What needs to be done -> Among the entries that follow, find the lines containing the string "normal" and copy them.

=== The records ===

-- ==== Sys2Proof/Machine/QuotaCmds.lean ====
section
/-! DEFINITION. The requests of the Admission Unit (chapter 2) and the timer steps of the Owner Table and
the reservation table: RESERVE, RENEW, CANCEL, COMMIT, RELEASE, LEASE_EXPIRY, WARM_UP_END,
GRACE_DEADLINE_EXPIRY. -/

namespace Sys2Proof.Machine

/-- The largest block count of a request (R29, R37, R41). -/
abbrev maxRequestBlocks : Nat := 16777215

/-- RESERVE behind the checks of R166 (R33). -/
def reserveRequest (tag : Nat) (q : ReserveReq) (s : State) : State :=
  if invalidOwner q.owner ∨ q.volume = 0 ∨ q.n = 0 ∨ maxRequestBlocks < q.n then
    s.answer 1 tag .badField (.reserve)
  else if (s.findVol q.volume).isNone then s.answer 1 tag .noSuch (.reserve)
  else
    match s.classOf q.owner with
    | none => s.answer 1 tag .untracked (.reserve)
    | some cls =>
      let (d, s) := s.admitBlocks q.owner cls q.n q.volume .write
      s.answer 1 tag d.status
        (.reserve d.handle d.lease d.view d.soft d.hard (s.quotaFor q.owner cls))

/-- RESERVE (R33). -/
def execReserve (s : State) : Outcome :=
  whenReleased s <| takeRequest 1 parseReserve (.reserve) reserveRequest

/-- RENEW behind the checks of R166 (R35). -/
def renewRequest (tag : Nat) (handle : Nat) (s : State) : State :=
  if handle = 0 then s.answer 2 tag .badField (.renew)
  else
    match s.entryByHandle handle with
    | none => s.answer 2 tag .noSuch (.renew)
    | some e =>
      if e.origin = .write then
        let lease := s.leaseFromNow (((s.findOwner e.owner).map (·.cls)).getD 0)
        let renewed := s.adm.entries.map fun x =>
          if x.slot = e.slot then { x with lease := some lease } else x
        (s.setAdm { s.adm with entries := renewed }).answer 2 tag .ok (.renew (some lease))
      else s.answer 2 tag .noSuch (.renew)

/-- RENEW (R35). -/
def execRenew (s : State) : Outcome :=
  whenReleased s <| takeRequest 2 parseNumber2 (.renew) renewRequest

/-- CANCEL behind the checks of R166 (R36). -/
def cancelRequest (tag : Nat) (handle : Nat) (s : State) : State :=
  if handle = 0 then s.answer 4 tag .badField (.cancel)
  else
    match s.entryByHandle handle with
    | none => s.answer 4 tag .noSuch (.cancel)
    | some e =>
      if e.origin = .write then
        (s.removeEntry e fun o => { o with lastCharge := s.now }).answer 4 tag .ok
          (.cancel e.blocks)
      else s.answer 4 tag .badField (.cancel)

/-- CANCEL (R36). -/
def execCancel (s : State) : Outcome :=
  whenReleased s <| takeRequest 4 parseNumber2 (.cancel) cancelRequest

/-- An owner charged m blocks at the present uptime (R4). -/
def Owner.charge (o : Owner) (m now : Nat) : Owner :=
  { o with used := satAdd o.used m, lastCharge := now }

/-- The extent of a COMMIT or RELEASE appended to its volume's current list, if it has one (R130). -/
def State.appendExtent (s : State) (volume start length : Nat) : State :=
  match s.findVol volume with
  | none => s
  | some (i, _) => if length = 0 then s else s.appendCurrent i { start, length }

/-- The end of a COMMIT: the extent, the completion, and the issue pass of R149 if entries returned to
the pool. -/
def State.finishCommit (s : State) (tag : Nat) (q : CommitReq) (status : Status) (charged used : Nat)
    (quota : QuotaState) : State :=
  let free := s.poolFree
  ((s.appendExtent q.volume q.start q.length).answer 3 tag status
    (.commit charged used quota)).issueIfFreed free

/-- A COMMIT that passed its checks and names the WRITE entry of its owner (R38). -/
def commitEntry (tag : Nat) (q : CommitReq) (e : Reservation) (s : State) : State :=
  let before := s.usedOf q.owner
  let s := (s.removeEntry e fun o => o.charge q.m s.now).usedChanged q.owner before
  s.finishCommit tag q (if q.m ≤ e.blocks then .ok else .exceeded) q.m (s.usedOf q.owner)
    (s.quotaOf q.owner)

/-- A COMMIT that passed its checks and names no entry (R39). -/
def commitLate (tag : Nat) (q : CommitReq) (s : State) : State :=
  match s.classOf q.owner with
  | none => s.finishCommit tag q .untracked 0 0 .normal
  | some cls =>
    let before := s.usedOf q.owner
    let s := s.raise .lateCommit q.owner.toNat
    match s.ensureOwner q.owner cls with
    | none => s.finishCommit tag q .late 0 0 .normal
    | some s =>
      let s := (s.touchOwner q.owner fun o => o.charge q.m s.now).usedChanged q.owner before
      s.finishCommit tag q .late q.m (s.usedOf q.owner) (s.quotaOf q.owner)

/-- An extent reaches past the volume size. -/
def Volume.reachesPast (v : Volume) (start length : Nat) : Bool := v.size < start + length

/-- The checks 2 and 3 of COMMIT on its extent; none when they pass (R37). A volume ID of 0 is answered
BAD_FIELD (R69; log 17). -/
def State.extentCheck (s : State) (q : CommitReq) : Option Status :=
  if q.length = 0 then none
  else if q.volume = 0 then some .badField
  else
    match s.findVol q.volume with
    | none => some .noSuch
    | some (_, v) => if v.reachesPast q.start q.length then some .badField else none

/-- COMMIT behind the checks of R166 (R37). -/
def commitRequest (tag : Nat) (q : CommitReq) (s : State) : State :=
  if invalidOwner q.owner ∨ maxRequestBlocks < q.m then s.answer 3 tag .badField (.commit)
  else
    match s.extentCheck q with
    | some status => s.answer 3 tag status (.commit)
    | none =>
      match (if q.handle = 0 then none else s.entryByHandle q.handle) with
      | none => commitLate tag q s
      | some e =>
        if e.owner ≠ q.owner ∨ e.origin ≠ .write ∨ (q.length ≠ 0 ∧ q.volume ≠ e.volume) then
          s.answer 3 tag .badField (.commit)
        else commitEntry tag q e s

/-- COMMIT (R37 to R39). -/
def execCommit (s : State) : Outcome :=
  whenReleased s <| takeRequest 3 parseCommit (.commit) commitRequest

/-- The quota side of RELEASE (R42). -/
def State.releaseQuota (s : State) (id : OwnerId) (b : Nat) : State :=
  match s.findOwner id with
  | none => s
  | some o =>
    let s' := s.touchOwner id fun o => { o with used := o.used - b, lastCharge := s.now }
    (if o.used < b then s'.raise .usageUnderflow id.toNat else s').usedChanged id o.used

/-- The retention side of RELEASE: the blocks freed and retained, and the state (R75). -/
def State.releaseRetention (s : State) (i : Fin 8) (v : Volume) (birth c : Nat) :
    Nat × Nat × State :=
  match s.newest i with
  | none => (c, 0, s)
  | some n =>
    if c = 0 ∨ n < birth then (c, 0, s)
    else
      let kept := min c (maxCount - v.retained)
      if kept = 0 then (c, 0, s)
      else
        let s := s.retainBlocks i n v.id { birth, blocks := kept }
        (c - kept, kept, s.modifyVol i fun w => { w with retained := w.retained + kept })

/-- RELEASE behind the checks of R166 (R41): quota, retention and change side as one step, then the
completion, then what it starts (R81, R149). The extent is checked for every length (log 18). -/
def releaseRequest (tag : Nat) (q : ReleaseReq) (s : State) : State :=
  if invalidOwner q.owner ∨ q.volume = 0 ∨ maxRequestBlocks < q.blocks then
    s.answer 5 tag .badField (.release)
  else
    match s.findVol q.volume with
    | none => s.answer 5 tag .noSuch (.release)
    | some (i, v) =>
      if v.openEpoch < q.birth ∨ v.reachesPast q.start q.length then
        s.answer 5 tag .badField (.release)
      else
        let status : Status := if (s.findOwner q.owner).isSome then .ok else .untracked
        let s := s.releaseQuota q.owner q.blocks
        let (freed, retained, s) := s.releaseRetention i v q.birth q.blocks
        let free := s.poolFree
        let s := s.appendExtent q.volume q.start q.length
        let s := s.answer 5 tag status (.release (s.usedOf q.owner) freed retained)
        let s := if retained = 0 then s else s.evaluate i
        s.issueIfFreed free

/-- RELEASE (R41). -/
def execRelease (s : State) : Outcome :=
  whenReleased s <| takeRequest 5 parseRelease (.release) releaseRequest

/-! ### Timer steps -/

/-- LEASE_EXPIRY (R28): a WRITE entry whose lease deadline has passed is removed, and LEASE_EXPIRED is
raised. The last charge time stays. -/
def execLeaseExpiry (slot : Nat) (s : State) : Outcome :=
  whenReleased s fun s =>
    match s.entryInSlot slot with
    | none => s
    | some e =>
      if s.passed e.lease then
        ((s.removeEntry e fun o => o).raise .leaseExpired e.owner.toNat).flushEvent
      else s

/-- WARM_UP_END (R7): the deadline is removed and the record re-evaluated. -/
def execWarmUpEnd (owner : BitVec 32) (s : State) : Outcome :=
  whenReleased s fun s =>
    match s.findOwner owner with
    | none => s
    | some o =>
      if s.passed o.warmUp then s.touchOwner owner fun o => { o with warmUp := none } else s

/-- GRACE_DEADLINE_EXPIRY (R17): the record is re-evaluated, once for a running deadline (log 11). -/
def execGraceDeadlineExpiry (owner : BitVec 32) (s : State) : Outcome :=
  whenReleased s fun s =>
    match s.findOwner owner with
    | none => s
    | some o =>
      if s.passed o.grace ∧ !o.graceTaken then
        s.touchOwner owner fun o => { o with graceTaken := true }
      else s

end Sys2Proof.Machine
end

===

Exercise solution ->
  | none => s.finishCommit tag q .untracked 0 0 .normal
    | none => s.finishCommit tag q .late 0 0 .normal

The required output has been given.